S–I–S Josephson junction with a correlated insulator below its S–I transition

• We model an S–I–S junction, whose insulating layer is actually a superconductor below its S–I transition.
• We demonstrate that such a structure indeed behaves like a single Josephson junction.
• The coherence length diverges as the insulating layer approaches its S–I transition
• The model may describe so-called Cooper pair insulators studied in some experiments.

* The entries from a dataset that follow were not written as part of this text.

/-- Configuration returns to the unconfigured state: every active plane and every Sett (R85). -/
def State.unconfigure (s : State) : State :=
  (((s.modBdg fun b => { b with cram := {}, flips := {}, map := {} }).modFab fun f => { f with sett := {}, clocking := {} }).modClk
    fun c => { c with fabPlls := 0, fabUser := 0 }).modIoc fun i => { i with pins := [] }

/-- Enter LOAD, from LOCK or on a RESET-policy restart (R57): the slot table is read anew, and slot 0 comes first (R85). -/
def State.enterLoad (s : State) (restart : Bool) : State :=
  let from_ := s.mode
  let s := if s.pwr.chilled || (s.mode == .sleep && s.pwr.waking.isNone) then s.leaveSleep else s
  s.loadEntry.unconfigure.modPwr fun p =>
    { p with
      slotTable := none, trySlot := 0, restarted := restart, resetPending := false, waking := none, backup := false, reasons := 0
      restartFrom := if restart ∧ from_.releaseOn then some (s.time.aon, from_) else none }

/-! ## SENSE and the Ledger's replay -/

/-- No record can be written: the Ledger is full or disabled (R398). -/
def State.ledgerClosed (s : State) : Bool := s.evt.full || s.ledgerDis

/-- The record of an update (Table 16.5). -/
def State.ledgerRec (s : State) (u : LedgerUpd) : LedgerRec :=
  let mk (type : Byte) (stamp : BitVec 64) (a : Word) (b : BitVec 64) : LedgerRec :=
    LedgerRec.seal { type := type, boots := BitVec.ofNat 16 s.evt.hdr.boots.toNat, stamp := stamp, a := a, b := b, crc := 0 }
  match u with
  | .brw b e r => mk 1 s.stamp (ofFields [(0, b), (5, e), (8, r)]) 0
  | .mem c e l => mk 2 s.stamp (ofFields [(0, c), (2, e)]) (BitVec.ofNat 64 l)
  | .retire p => mk 3 s.stamp 0 (BitVec.ofNat 64 p)
  | .cramUe d => mk 4 s.stamp d 0
  | .fault c src d t => mk 5 t (ofFields [(0, c.toNat), (16, src.toNat)]) (BitVec.ofNat 64 d.toNat)

/-- The Ledger write or erase in progress is cut off (R394): the record of the update at the FIFO's head may have reached its slot,
whose number stays uncounted; of an erase, what has been erased is not stated, and is free for each slot
(notes/assumptions/40.md). -/
def State.cutLedger (s : State) : State :=
  let base := s.fresh
  if s.evt.erasing then
    (s.modEvt fun e => { e with recs := ⟨e.recs.cells.filter fun c => (Config.freeValue (base + c.1 / 64)).getLsbD (c.1 % 64)⟩ }).setFresh (base + 8)
  else match s.evt.fifo with
    | [] => s
    | u :: _ =>
      if s.ledgerClosed then s
      else
        (s.modEvt fun e =>
          { e with recs := if s.free.getLsbD 0 then e.recs.set none e.hdr.count (some (s.ledgerRec u)) else e.recs }).useFree

/-- The current header: the valid slot with the highest HSEQ (R393). -/
def currentHdr (t : Tab (Option LedgerHdr)) : Option (Nat × LedgerHdr) :=
  (List.range 64).foldl (fun best i =>
    match t.getD i none, best with
    | none, b => b
    | some h, none => some (i, h)
    | some h, some (j, b) => if b.hseq.toNat < h.hseq.toNat then some (i, h) else some (j, b)) none

/-- A remap entry is set, and a VALID entry that names the same item is cleared and spent (R212). -/
def remapSet (t : Tab RemapEntry) (n i item : Nat) (persisted : Bool) : Tab RemapEntry :=
  let t := (List.range n).foldl (fun t j =>
    let e := t.getD j {}
    if e.valid && e.item == item then t.set {} j {} else t) t
  t.set {} i { valid := true, persisted := persisted, item := item }

/-- Entries of a remap table that name an item already. -/
def remapOf (t : Tab RemapEntry) (n item : Nat) : Option Nat :=
  (List.range n).find? fun j => (t.getD j {}).valid && (t.getD j {}).item == item

/-- Re-apply one good record to the remap tables (R396). -/
def State.replayRec (s : State) (r : LedgerRec) : State :=
  match r.type.toNat with
  | 1 =>
    let b := field r.a 0 5
    let e := field r.a 5 3
    let row := field r.a 8 10
    let k := s.bankAt b
    if ((k.remap.getD e {}).valid && (k.remap.getD e {}).item != row) || k.spent.getLsbD e then s
    else s.modBank b fun k =>
      { k with
        spent := match remapOf k.remap 8 row with | none => k.spent | some j => if j = e then k.spent else setBit k.spent j true
        remap := remapSet k.remap 8 e row true }
  | 2 =>
    let c := field r.a 0 2
    let e := field r.a 2 4
    let line := field r.b 0 30
    let k := s.chAt c
    if ((k.remap.getD e {}).valid && (k.remap.getD e {}).item != line) || k.spentLines.getLsbD e then s
    else s.modCh c fun k =>
      { k with
        spentLines := match remapOf k.remap 16 line with
          | none => k.spentLines
          | some j => if j = e then k.spentLines else setBit k.spentLines j true
        remap := remapSet k.remap 16 e line true }
  | _ => s

/-- The Ledger is read back in SENSE (R396, R398). -/
def State.replayLedger (s : State) : State :=
  let found := currentHdr s.evt.hdrs
  let scan := ((List.range 512).find? fun i => (s.evt.recs.getD i none).isNone).getD 512
  let h : LedgerHdr := match found with | some (_, h) => h | none => { count := scan }
  let cur := match found with | some (i, _) => i | none => 63
  let s := s.modEvt fun e => { e with hdr := h, cur := cur, full := decide (512 ≤ h.count), faultSeen := [] }
  let s := s.raiseIf found.isNone .evtLedgerErr 1
  let s := forN (min h.count 512) (fun i s =>
    match s.evt.recs.getD i none with
    | none => s
    | some r =>
      if r.good then s.replayRec r
      else (s.modEvt fun e => { e with ledgerErr := satInc e.ledgerErr }).raise .evtLedgerErr (BitVec.ofNat 32 (2 + 65536 * i))) s
  let s := s.raiseIf (decide (512 ≤ h.count)) .evtLedgerFilled 0
  if s.ledgerDis then s
  else s.modEvt fun e =>
    let h' := { e.hdr with hseq := e.hdr.hseq + 1, boots := e.hdr.boots + 1 }
    let c := (e.cur + 1) % 64
    { e with hdr := h', cur := c, hdrs := e.hdrs.set none c (some h') }

/-- The state a device has with nothing latched, configured or running: what VCC_AON keeps, and nothing else
(Table 3.9, R98, R386, R388), with the banks found mismatched, which only a pin reset ends (R130). -/
def State.cold (s : State) (m : Mode) : State :=
  { State.reset with
    pending := s.pending
    bus := s.bus
    time := { now := s.time.now, aon := s.time.aon, aonPhase := s.time.aonPhase }
    pwr := { mode := m, prev := s.pwr.mode, cause := s.pwr.cause, causeFrom := s.pwr.causeFrom, rails := s.pwr.rails
             vcco := s.pwr.vcco, switches := if m = .ramp then 0 else 96, pinHigh := s.pwr.pinHigh }
    ioc := { level := s.ioc.level, mismatch := s.ioc.mismatch }
    brk := { a := { inReset := decide (m = .ramp), testAt := s.now }, b := { inReset := true, pc := resetVec 1, testAt := s.now }
             lastFrame := s.brk.lastFrame }
    fus := { array := s.fus.array }
    evt := { s.evt with
      route := {}, routeCode := {}, routeOf := {}, brkPend := 0, brkLastA := 0, brkLastB := 0, faultSeen := []
      fifo := [], fifoWait := [], erasing := false }
    fresh := s.fresh }

/-- Enter SENSE: the fuses are latched, the Ledger is replayed and Brock-A's ROM starts (R81, R328, R353, R357). -/
def State.enterSense (s : State) : State :=
  let s := s.stopBurn.cutLedger.cold .sense
  let s := s.modFus fun f => { f with latched := f.array, idOk := idOk f.array, pending := false }
  let s := s.raiseIf (!s.fus.idOk) .fusIdBad 0
  s.replayLedger

/-! ## Release -/

/-- Enter RELEASE and arm the three release actions (R88, R165). -/
def State.enterRelease (s : State) (fromHold : Bool) : State :=
  let rt := s.img.releaseTick
  let named := !fromHold && rt != 0 && s.tbs.tick.toNat < rt.toNat && s.sysNs + 40 ≤ s.edgeOf rt.toNat
  let late := !fromHold && rt != 0 && !named
  let first := if s.sysNs + 40 ≤ s.tbs.nextEdge.toNat || s.nextSkipped then 3 else 4
  let tick := if named then rt else s.tbs.tick + BitVec.ofNat 48 first
  let s := (s.setMode .release).modPwr fun p => { p with rel := { next := 1, dueTick := tick, tick := tick, late := late } }
  let s := s.raiseIf late .pwrReleaseLate 0
  let s := if s.bdg.state = .stopped then (s.startLap).modBdg fun b => { b with state := .running } else s
  s.updBadger

/-- Release stage work at an edge that is not skipped (R88 to R90): the stage that is due begins with group 0, or
slips while the one before is still in progress; the event names the one in progress (DEDUCED, notes/assumptions/112.md).
After stage 3 there is none to slip. -/
def State.releaseEdge (s : State) : State :=
  let r := s.pwr.rel
  if s.mode = .release ∧ 1 ≤ r.next ∧ r.next ≤ 3 then
    if r.stage ≠ 0 then
      if s.tbs.tick = r.dueTick ∧ r.stage < 3 then
        (s.modPwr fun p => { p with rel := { p.rel with slip := true, slipAfter := some 0 } }).raise .pwrReleaseSlip
          (BitVec.ofNat 32 r.stage)
      else s
    else
      let due := match r.slipAfter with | none => s.tbs.tick == r.dueTick | some t => decide (t ≤ s.now)
      if due then
        let s := s.modPwr fun p =>
          { p with rel := { p.rel with stage := p.rel.next, groups := 0, groupAt := s.now, slipAfter := none
                                       dueTick := s.tbs.tick + 1 } }
        s.requestStep (.release r.next 0)
      else s
  else s

end Sys2Proof.Machine
end

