def Vnx.link (v : Vnx) (a b : Nat) (rsp : Bool) : TrailLink := v.links.getD (linkKey a b rsp) {}
def Vnx.modTrail (v : Vnx) (a b : Nat) (rsp : Bool) (f : TrailLink → TrailLink) : Vnx :=
  { v with links := v.links.mod {} (linkKey a b rsp) f }

/-- By cycle c: flits land in the buffer, and credits are back at the sender. -/
def TrailLink.land (c : Nat) (l : TrailLink) : TrailLink :=
  { l with
    buf := l.buf ++ (l.flying.filter fun x => decide (x.1 ≤ c)), flying := l.flying.filter fun x => decide (c < x.1)
    held := l.held + (l.returning.filter fun x => decide (x ≤ c)).length, returning := l.returning.filter fun x => decide (c < x) }

/-- The head of the buffer leaves in cycle c, and its credit sets out: back after the link's cycle and 2 more, and 6 more
across a bridge. -/
def TrailLink.pop (c : Nat) (bridge : Bool) (l : TrailLink) : TrailLink :=
  match l.buf with
  | [] => l
  | _ :: r => { l with buf := r, headAt := c, returning := l.returning ++ [c + 3 + if bridge then 6 else 0] }

/-- A flit sets out and takes a credit; a link belongs to one packet from its header to its LAST flit. -/
def TrailLink.take (x due : Nat) (f : TrailFlit) (l : TrailLink) : TrailLink :=
  { l with
    held := l.held - 1, flying := l.flying ++ [(due, f)], owner := if f.last then none else some x
    served := if f.first then x else l.served }

/-- A credit comes back early. -/
def TrailLink.credit (l : TrailLink) : TrailLink :=
  match l.returning with
  | [] => l
  | _ :: r => { l with held := l.held + 1, returning := r }

/-- Cycles the head of a buffer has waited there by cycle c. -/
def TrailLink.waited (l : TrailLink) (c : Nat) : Nat :=
  match l.buf with
  | [] => 0
  | (t, _) :: _ => c - max t l.headAt

/-! ## Routers (R183, R199) -/

/-- The packet whose flits a unit sends next on a virtual channel. -/
def Vnx.sending (v : Vnx) (u : Nat) (rsp : Bool) : Option InFlight :=
  v.net.find? fun q => q.src == u && q.chan == .trail rsp && q.arrived.isNone && decide (q.sent < q.flits) && decide (q.since ≤ v.cyc)

/-- The flit that input x of node a has for output b: a flit is ready to leave a router 2 cycles after it came. A unit's own
packets are its one input. -/
def Vnx.headFor (v : Vnx) (a b x : Nat) (rsp : Bool) : Option TrailFlit :=
  if 64 ≤ a then
    (v.sending a rsp).map fun q => { id := q.id, dst := q.dst, first := q.sent == 0, last := q.sent + 1 == q.flits }
  else
    let l := v.link x a rsp
    match l.buf with
    | [] => none
    | (t, f) :: _ => if t + 2 ≤ v.cyc ∧ l.headAt < v.cyc ∧ nextHop a f.dst = b then some f else none

/-- The inputs of a node, from the one after that served last (round-robin). -/
def inputsAfter (a served : Nat) : List Nat :=
  let l := if 64 ≤ a then [a] else neighbours a
  let i := l.idxOf served + 1
  l.drop i ++ l.take i

/-- The point where the head of a router's input waits. -/
def arbPoint (a x : Nat) (rsp : Bool) : ArbPoint := .router (Fin.ofNat 64 a) (Fin.ofNat 8 ((neighbours a).idxOf x)) rsp

/-- Output a → b serves an input: the packet that holds the link, else, round-robin, a boosted packet before any other. -/
def Vnx.choose (v : Vnx) (a b : Nat) (rsp : Bool) : Option (Nat × TrailFlit) :=
  let l := v.link a b rsp
  if l.held = 0 then none
  else match l.owner with
    | some x => (v.headFor a b x rsp).map (x, ·)
    | none =>
      let c := (inputsAfter a l.served).filterMap fun x =>
        match v.headFor a b x rsp with
        | some f => if f.first then some (x, f) else none
        | none => none
      (c.find? fun y => v.boosted.contains (arbPoint a y.1 rsp)).or c.head?

/-- A flit goes from input x of node a to output b, `lag` cycles after the link's own. -/
def Vnx.sendFlit (v : Vnx) (a b : Nat) (rsp : Bool) (lag : Nat) (y : Nat × TrailFlit) : Vnx :=
  let v := if 64 ≤ a then v.modFlight y.2.id fun q => { q with sent := q.sent + 1 }
    else v.modTrail y.1 a rsp (TrailLink.pop v.cyc (bridged y.1 a))
  let v := if y.2.first && decide (a < 64) then { v with boosted := v.boosted.filter (· != arbPoint a y.1 rsp) } else v
  v.modTrail a b rsp (TrailLink.take y.1 (v.cyc + 1 + lag) y.2)

/-- One cycle of an output: one flit, a response before a request. -/
def Vnx.serve (lag : Nat → Nat → Nat) (v : Vnx) (l : Nat × Nat) : Vnx :=
  match v.choose l.1 l.2 true with
  | some y => v.sendFlit l.1 l.2 true (lag l.1 l.2) y
  | none => match v.choose l.1 l.2 false with
    | some y => v.sendFlit l.1 l.2 false (lag l.1 l.2) y
    | none => v

/-- The outputs some flit is ready for. -/
def Vnx.wanted (v : Vnx) : List (Nat × Nat) :=
  ((v.net.filterMap fun q =>
      match q.chan with
      | .trail _ => if q.arrived.isNone && decide (q.sent < q.flits) then some (q.src, attach q.src) else none
      | _ => none) ++
    (v.links.cells.filterMap fun x =>
      let a := x.1 / 2 % 256
      match x.2.buf with
      | [] => none
      | (_, f) :: _ => if a < 64 then some (a, nextHop a f.dst) else none)).eraseDups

We consider a Josephson junction composed of two superconducting (S) regions separated by an insulating (I) region, but with the special property that the S and the I regions are superconducting films respectively above and below the superconducting–insulating (S–I) transition. To calculate the properties of this junction, we describe the system using an inhomogeneous quantum rotor Hamiltonian with a coupling energy J and spatially varying charging energy U  . The ratio J/UJ/U is chosen so that it is above the critical value for an S–I transition in the two superconducting regions, but below it in the insulating regime. Using both mean-field theory and perturbation theory, we show that the phase order parameter is finite in the S region and decays exponentially into the I region. Thus, the order parameter, which would be zero in the I region in isolation, is instead rendered nonzero by the adjacent S region, because of a proximity effect. As a result, there is a nonzero coupling energy between the two S regions. We show, using both mean-field theory and a quantum Monte Carlo calculation, that the phase stiffness constant, or helicity modulus, of this junction is nonzero, and falls off exponentially with separation of the two superconductors. We also analytically estimate the dependence of the coupling energy on the properties of the S and I regions, and suggest an analogy with conventional S–N–S junctions. Our results support the conclusion that this S–I–S sandwich structure, with a correlated insulating region, can be viewed as a single effective Josephson junction.